Por Dr. Sandro Luiz Bazzanella
Talvez se possa afirmar com certa segurança (mesmo vivendo em tempos de insegurança) que uma das palavras mais pronunciadas em conversas cotidianas, em discursos políticos, em análises científicas, na imprensa falada e escrita é a palavra "crise". Esta intensidade discursiva em torno do vocábulo crise é sintomática. Aponta para a intensidade de acontecimentos políticos, econômicos e jurídicos nos quais estamos inseridos. Mais do que isto, indica que tais esferas constitutivas da sociedade não andam bem, encontram-se desalinhadas em relação aos interesses e aos desafios que se apresentam aos povos e, neste caso ao povo brasileiro, frente aos desafios de um mundo globalizado em suas trocas, intercâmbios comerciais e economicamente financeirizado.
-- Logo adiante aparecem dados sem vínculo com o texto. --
-- ==== Sys2Proof/Machine/LaneGroup.lean ====
section
/-! DEFINITION. Lane-group instructions (R193 to R198): they issue as one complete convergence set in home lanes, and see
the participants and the guarded-off lanes. -/

namespace Sys2Proof.Machine

/-- A predicate of a member, inverted where asked. -/
def voteOf (s : State) (is : Issue) (p : Nat) (inv : Bool) (m : Member) : Bool := (is.thread s m.tlin).pred p != inv

/-- BALLOT (R194). -/
def ballotValue (s : State) (is : Issue) (p : Nat) (inv : Bool) (ms : List Member) : Nat :=
  ms.foldl (fun d m => if m.on && voteOf s is p inv m then d + 2 ^ m.lane else d) 0

def execBallot (i : BitVec 1) (p : BitVec 3) (d : BitVec 6) (s : State) : Result :=
  issue s (.ballot i p d)
    (allMembers fun s is ms _ => .done (BitVec.ofNat 64 (ballotValue s is p.toNat (i = 1) ms))) noFront

/-- The values that VOTE counts: a guarded-off lane gives false (R195). -/
def votes (s : State) (is : Issue) (p : Nat) (inv : Bool) (ms : List Member) : List Bool :=
  ms.map fun m => m.on && voteOf s is p inv m

/-- A VOTE with its function of the values. -/
def voteOp (f : List Bool → Bool) (p : Nat) (inv : Bool) (i : Instr) (s : State) : Result :=
  issue s i (allMembers fun s is ms _ => .done (BitVec.ofNat 64 (boolBit (f (votes s is p inv ms))))) noFront

def execVoteAny (i : BitVec 1) (p q : BitVec 3) (s : State) : Result :=
  voteOp (fun v => v.any id) p.toNat (i = 1) (.voteAny i p q) s

def execVoteAll (i : BitVec 1) (p q : BitVec 3) (s : State) : Result :=
  voteOp (fun v => v.all id) p.toNat (i = 1) (.voteAll i p q) s

def execVoteEq (i : BitVec 1) (p q : BitVec 3) (s : State) : Result :=
  voteOp (fun v => v.all id || !v.any id) p.toNat (i = 1) (.voteEq i p q) s

/-- LXCH (R196): `src` gives the source lane, if it is in range. -/
def lxchOp (src : Nat → Nat → Option Nat) (i : Instr) (s : State) : Result :=
  issue s i (allMembers fun _ _ ms m =>
    .done (match (src m.lane (m.v.b.toNat % 2 ^ 32)).bind fun j => ms.find? fun x => x.lane = j with
      | some x => if x.on then x.v.a else 0
      | none => m.v.a)) noFront

def execLxchAt (b a : BitVec 8) (d : BitVec 6) (s : State) : Result :=
  lxchOp (fun _ b => some (b % 32)) (.lxchAt b a d) s

def execLxchBack (b a : BitVec 8) (d : BitVec 6) (s : State) : Result :=
  lxchOp (fun i b => if i < b then none else some (i - b)) (.lxchBack b a d) s

def execLxchFwd (b a : BitVec 8) (d : BitVec 6) (s : State) : Result :=
  lxchOp (fun i b => if 31 < i + b then none else some (i + b)) (.lxchFwd b a d) s

def execLxchXor (b a : BitVec 8) (d : BitVec 6) (s : State) : Result :=
  lxchOp (fun i b => some (i ^^^ b % 32)) (.lxchXor b a d) s

/-- The value that a lane gives to REDUX: 0 where it is guarded off (R197). -/
def reduxValue (m : Member) : Word := if m.on then m.v.a.truncate 32 else 0

/-- A REDUX with its function of two values. -/
def reduxOp (f : Word → Word → Word) (i : Instr) (s : State) : Result :=
  issue s i (allMembers fun _ _ ms m =>
    .done ((ms.foldl (fun r x => f r (reduxValue x)) (match ms with
      | x :: _ => reduxValue x
      | [] => reduxValue m)).zeroExtend 64)) noFront

def execReduxAdd (a : BitVec 8) (d : BitVec 6) (s : State) : Result :=
  issue s (.reduxAdd a d) (allMembers fun _ _ ms _ =>
    .done ((ms.foldl (fun r x => r + reduxValue x) (0 : Word)).zeroExtend 64)) noFront

def execReduxMin (a : BitVec 8) (d : BitVec 6) (s : State) : Result :=
  reduxOp (fun x y => if x.toInt ≤ y.toInt then x else y) (.reduxMin a d) s

def execReduxMax (a : BitVec 8) (d : BitVec 6) (s : State) : Result :=
  reduxOp (fun x y => if y.toInt ≤ x.toInt then x else y) (.reduxMax a d) s

/-- MATCH (R198). -/
def execMatchAny (a : BitVec 8) (d : BitVec 6) (s : State) : Result :=
  issue s (.matchAny a d) (allMembers fun _ _ ms m =>
    .done (BitVec.ofNat 64 (ms.foldl (fun r x => if x.on && x.v.a = m.v.a then r + 2 ^ x.lane else r) 0))) noFront

end Sys2Proof.Machine
end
O uso intensivo de um vocábulo, de um conceito não significa que o tenhamos compreendido em sua extensão e profundidade. Em certos casos o contrário apresenta-se verdadeiro. A intensidade de sua manifestação revela a perda da compreensão de seu real significado. Nesta direção, torna-se fundamental retomar sua definição. Vejamos a forma como se apresenta a palavra crise no dicionário de filosofia (é em momentos de crise que se recorre a filosofia, afinal ela é a guardiã os preceitos civilizatórios nos quais estamos inseridos) de autoria do filósofo italiano Nicola Abbgnano. "Crise (in. Crisis; fr. Crise; al. Krisis; it. Crisi). Termo de origem médica que, na medicina hipocrática, indicava a transformação decisiva que ocorre no ponto culminante de uma doença e orienta o seu curso em sentido favorável ou não (...). Em época recente, esse termo foi estendido, passando a significar transformações decisivas em qualquer aspecto da vida social."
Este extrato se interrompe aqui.